3.4 BIOCLIM Derivation
The 19 standard bioclimatic variables (BIO1–BIO19) were computed from monthly tasmin, tasmax, and pr rasters using the terra R package (Hijmans et al., 2023), following the standard definitions of O'Donnell & Ignizio (2012) and Nix (1986). These variables capture annual trends, seasonality, and extreme or limiting environmental factors.
Unit conversions are applied automatically by the pipeline: temperatures exceeding 150 (indicating Kelvin) are shifted by −273.15 to Celsius; precipitation values below 5 (indicating kg m⁻² s⁻¹) are multiplied by 2,628,000 to obtain mm month⁻¹. Quarterly variables (BIO8–BIO11, BIO16–BIO19) are computed using all 12 rolling 3-month windows via pixel-wise index operations — no approximation to fixed calendar quarters.
3.5 Ensemble Aggregation
Multi-model ensembles are calculated across the 10 GCMs. Aggregation uses equal (unweighted) weighting for all models, computing the arithmetic mean across all available GCMs for each time slice, scenario, and BIOCLIM variable.

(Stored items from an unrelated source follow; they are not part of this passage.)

-- ==== Sys2Proof/Laws/Ops.lean ====
section
/-! SUPPORT. What each shared operation can do, said once: the bus and wait primitives, the sequencer, the gate. Later
proofs cite these instead of unfolding the operations. -/

namespace Sys2Proof.Machine

/-! ## Reads, writes, waits -/

/-- A register read waits, returns a value, or ends the command with the collaborator's error. -/
theorem memRead_cases {r : RegName} {rest : List Stmt} {q : Sequencer} {s t : State}
    (h : memRead r rest q s = .next t) :
    (s.bus = [] ∧ t = s) ∨
    (∃ x more, s.bus = .ok x :: more ∧ t = afterRead r x more rest q s) ∨
    (∃ e more, s.bus = .error e :: more ∧ t = raise (.ioError e) q (afterReadFailed r more s)) := by
  unfold memRead at h
  split at h
  next hb => exact .inl ⟨hb, (Host.Outcome.next.inj h).symm⟩
  next x more hb => exact .inr (.inl ⟨x, more, hb, (Host.Outcome.next.inj h).symm⟩)
  next e more hb => exact .inr (.inr ⟨e, more, hb, (Host.Outcome.next.inj h).symm⟩)

/-- A register write waits, is done, or ends the command with the collaborator's error. -/
theorem memWrite_cases {r : RegName} {x : Word} {rest : List Stmt} {q : Sequencer} {s t : State}
    (h : memWrite r x rest q s = .next t) :
    (s.bus = [] ∧ t = s) ∨
    (∃ y more, s.bus = .ok y :: more ∧ t = afterWrite r x more rest q s) ∨
    (∃ e more, s.bus = .error e :: more ∧ t = raise (.ioError e) q (afterWriteFailed r x more s)) := by
  unfold memWrite at h
  split at h
  next hb => exact .inl ⟨hb, (Host.Outcome.next.inj h).symm⟩
  next y more hb => exact .inr (.inl ⟨y, more, hb, (Host.Outcome.next.inj h).symm⟩)
  next e more hb => exact .inr (.inr ⟨e, more, hb, (Host.Outcome.next.inj h).symm⟩)

/-- A wait goes on, or ends with one timer report used. -/
theorem waitMs_cases {ms : Nat} {rest : List Stmt} {q : Sequencer} {s t : State}
    (h : waitMs ms rest q s = .next t) :
    (s.timer = 0 ∧ t = s) ∨ (∃ left, s.timer = left + 1 ∧ t = afterWait ms left rest q s) := by
  unfold waitMs at h
  split at h
  next hb => exact .inl ⟨hb, (Host.Outcome.next.inj h).symm⟩
  next left hb => exact .inr ⟨left, hb, (Host.Outcome.next.inj h).symm⟩

@[simp] theorem memRead_ok {r : RegName} {x : DWord} {more : List Answer} {rest : List Stmt} {q : Sequencer} {s : State}
    (h : s.bus = .ok x :: more) : memRead r rest q s = .next (afterRead r x more rest q s) := by
  simp [memRead, h]

@[simp] theorem memRead_error {r : RegName} {e : Word} {more : List Answer} {rest : List Stmt} {q : Sequencer}
    {s : State} (h : s.bus = .error e :: more) :
    memRead r rest q s = .next (raise (.ioError e) q (afterReadFailed r more s)) := by
  simp [memRead, h]

@[simp] theorem memRead_waits {r : RegName} {rest : List Stmt} {q : Sequencer} {s : State} (h : s.bus = []) :
    memRead r rest q s = .next s := by
  simp [memRead, h]

@[simp] theorem memWrite_ok {r : RegName} {x : Word} {y : DWord} {more : List Answer} {rest : List Stmt} {q : Sequencer}
    {s : State} (h : s.bus = .ok y :: more) : memWrite r x rest q s = .next (afterWrite r x more rest q s) := by
  simp [memWrite, h]

@[simp] theorem memWrite_error {r : RegName} {x e : Word} {more : List Answer} {rest : List Stmt} {q : Sequencer}
    {s : State} (h : s.bus = .error e :: more) :
    memWrite r x rest q s = .next (raise (.ioError e) q (afterWriteFailed r x more s)) := by
  simp [memWrite, h]

@[simp] theorem memWrite_waits {r : RegName} {x : Word} {rest : List Stmt} {q : Sequencer} {s : State}
    (h : s.bus = []) : memWrite r x rest q s = .next s := by
  simp [memWrite, h]

@[simp] theorem waitMs_done {ms left : Nat} {rest : List Stmt} {q : Sequencer} {s : State} (h : s.timer = left + 1) :
    waitMs ms rest q s = .next (afterWait ms left rest q s) := by
  simp [waitMs, h]

@[simp] theorem waitMs_waits {ms : Nat} {rest : List Stmt} {q : Sequencer} {s : State} (h : s.timer = 0) :
    waitMs ms rest q s = .next s := by
  simp [waitMs, h]

/-- An action never stops the machine. -/
theorem perform_next (a : Act) (rest : List Stmt) (q : Sequencer) (s : State) : ∃ t, perform a rest q s = .next t := by
  cases a <;> simp only [perform]
  case wait => unfold waitMs; split <;> exact ⟨_, rfl⟩
  case read | cwRead => unfold memRead; split <;> exact ⟨_, rfl⟩
  all_goals unfold memWrite; split <;> exact ⟨_, rfl⟩

/-! ## The sequencer -/

@[simp] theorem advance_nil (q : Sequencer) (s : State) : advance [] q s = .next (returnOk q s) := rfl

@[simp] theorem advance_act (a : Act) (rest : List Stmt) (q : Sequencer) (s : State) :
    advance (.act a :: rest) q s = perform a rest q s := rfl

theorem advance_test_raise {t : Test} {rest : List Stmt} {q : Sequencer} {s : State} {e : ProtocolError}
    (h : verdict s.params q t = .raise e) :
    advance (.test t :: rest) q s = .next (raise (.protocol e) q s) := by
  simp [advance, h]

theorem advance_test_pass {t : Test} {rest : List Stmt} {q q' : Sequencer} {s : State}
    (h : verdict s.params q t = .pass q') : advance (.test t :: rest) q s = advance rest q' s := by
  simp [advance, h]

theorem advance_test_act {t : Test} {rest more : List Stmt} {a : Act} {q q' : Sequencer} {s : State}
    (h : verdict s.params q t = .act a more q') :
    advance (.test t :: rest) q s = perform a (more ++ rest) q' s := by
  simp [advance, h]

/-- A step of a text never stops the machine. -/
theorem advance_next (todo : List Stmt) (q : Sequencer) (s : State) : ∃ t, advance todo q s = .next t := by
  induction todo generalizing q with
  | nil => exact ⟨_, rfl⟩
  | cons st rest ih =>
    cases st with
    | act a => exact perform_next a rest q s
    | test t =>
      cases h : verdict s.params q t with
      | raise e => exact ⟨_, advance_test_raise h⟩
      | pass q' => rw [advance_test_pass h]; exact ih q'
      | act a more q' => rw [advance_test_act h]; exact perform_next a _ q' s

/-! ## The gate -/

@[simp] theorem gateCheck_any (c : Ctrl) : gateCheck .any c = .allowed := rfl

theorem gateCheck_needs_self {c : Ctrl} (h : c.Held) : gateCheck (.needs c) c = .allowed := by
  cases c <;> first | rfl | exact h.elim

theorem gateCheck_needs_other {want c : Ctrl} (h : c.Held) (hne : c ≠ want) :
    gateCheck (.needs want) c = .illegal := by
  cases c <;> first | exact h.elim | simp [gateCheck, hne]

theorem gateCheck_held {c : Ctrl} (h : c.Held) : gateCheck .held c = .allowed := by
  cases c <;> first | rfl | exact h.elim

/-! ## Commands -/

/-- A command just issued that the gate lets pass begins its text. -/
theorem runCommand_issued {g : Gate} {b : Option Ctrl} {text : List Stmt} {s : State} (h : s.seq = some .fresh)
    (hg : gateCheck g s.ctrl = .allowed) :
    runCommand g b text s = advance text { Sequencer.fresh with bind := b } s := by
  simp [runCommand, h, hg, Sequencer.fresh]

/-- A command just issued that the gate refuses ends with `IllegalCommand` and no bus access. -/
theorem runCommand_illegal {g : Gate} {b : Option Ctrl} {text : List Stmt} {s : State} (h : s.seq = some .fresh)
    (hg : gateCheck g s.ctrl = .illegal) :
    runCommand g b text s = .next (raise (.protocol .illegalCommand) { Sequencer.fresh with bind := b } s) := by
  simp [runCommand, h, hg, Sequencer.fresh]

/-- A command under way goes on where it stands, whatever its gate and text. -/
theorem runCommand_before {g : Gate} {b : Option Ctrl} {text todo : List Stmt} {s : State} {q : Sequencer}
    (h : s.seq = some q) (hq : q.step = .before todo) : runCommand g b text s = advance todo q s := by
  simp [runCommand, h, hq]

/-- A step of a command is a next state, or the fault of finding `CTRL` at a value never held. -/
theorem runCommand_cases (g : Gate) (b : Option Ctrl) (text : List Stmt) (s : State) :
    (∃ t, runCommand g b text s = .next t) ∨
    (gateCheck g s.ctrl = .ctrlNeverHeld ∧ runCommand g b text s = .fault .ctrlNeverHeld) := by
  unfold runCommand
  split
  next todo _ => exact .inl (advance_next _ _ _)
  next =>
    split
    next => exact .inl (advance_next _ _ _)
    next => exact .inl ⟨_, rfl⟩
    next h => exact .inr ⟨h, rfl⟩

/-- A micro-op never stops the machine. -/
theorem runMicroOp_next (op : CwOp) (s : State) : ∃ t, runMicroOp op s = .next t := advance_next _ _ _

/-! ## The state after an action, by field -/

/-- The end of a command leaves what the command does not own. -/
theorem raise_frame (e : Raise) (q : Sequencer) (s : State) :
    (raise e q s).params = s.params ∧ (raise e q s).dev = s.dev ∧ (raise e q s).trace = s.trace ∧
    (raise e q s).bus = s.bus ∧ (raise e q s).timer = s.timer ∧ (raise e q s).opc = s.opc ∧
    (raise e q s).arg = s.arg ∧ (raise e q s).host = s.host ∧ (raise e q s).hostSeen = s.hostSeen := by
  simp

end Sys2Proof.Machine
end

3.6 Quality Control Acceptance Criteria
A file is only promoted to release status if it meets all criteria:
- Alignment: 100% pixel-perfect alignment with the Bhutan National Mask — verified by
qc_validation.R - CRS: Correct projection (EPSG:5266 — DRUKREF 03) embedded in metadata
- Extent: xmin: 125,694.5 · ymin: 2,954,438 · xmax: 460,694.5 · ymax: 3,125,938 (EPSG:5266)
- Completeness: No missing pixels within the Bhutan administrative boundary
- Range Check: Values within physically plausible bounds (e.g., BIO01 between −30°C and +40°C)
- Integrity: File integrity verified — see
06_quality_control/integrity_summary.json
Pipeline structureFolder & Variable Architecture
The repository follows a structured 10-stage pipeline to ensure data provenance and reproducibility.
| Stage | Contents | Role in Modeling |
|---|---|---|
00_project_metadata | Manifests, citations, and guides | Metadata and provenance |
01_raw_cmip6_data | Source monthly rasters from CSIRO | Pipeline input (place downloaded data here) |
03_bioclim_variables | Per-GCM BIOCLIM rasters | GCM variability analysis |
04_ensemble_products | Ensemble mean, standard deviation, minimum, maximum — one subdirectory per statistic | Primary source for projections and uncertainty assessment |
05_multicollinearity_analysis | VIF and correlation reports | Predictor screening |
06_quality_control | Alignment and integrity reports | QC verification |
08_model_ready_layers | Placeholder for SDM-ready predictor stacks after QA and VIF selection | Intended destination for curated SDM-ready outputs |
10_scripts | R and PowerShell pipeline scripts | All processing automation |
For the full list, see variable_dictionary.csv.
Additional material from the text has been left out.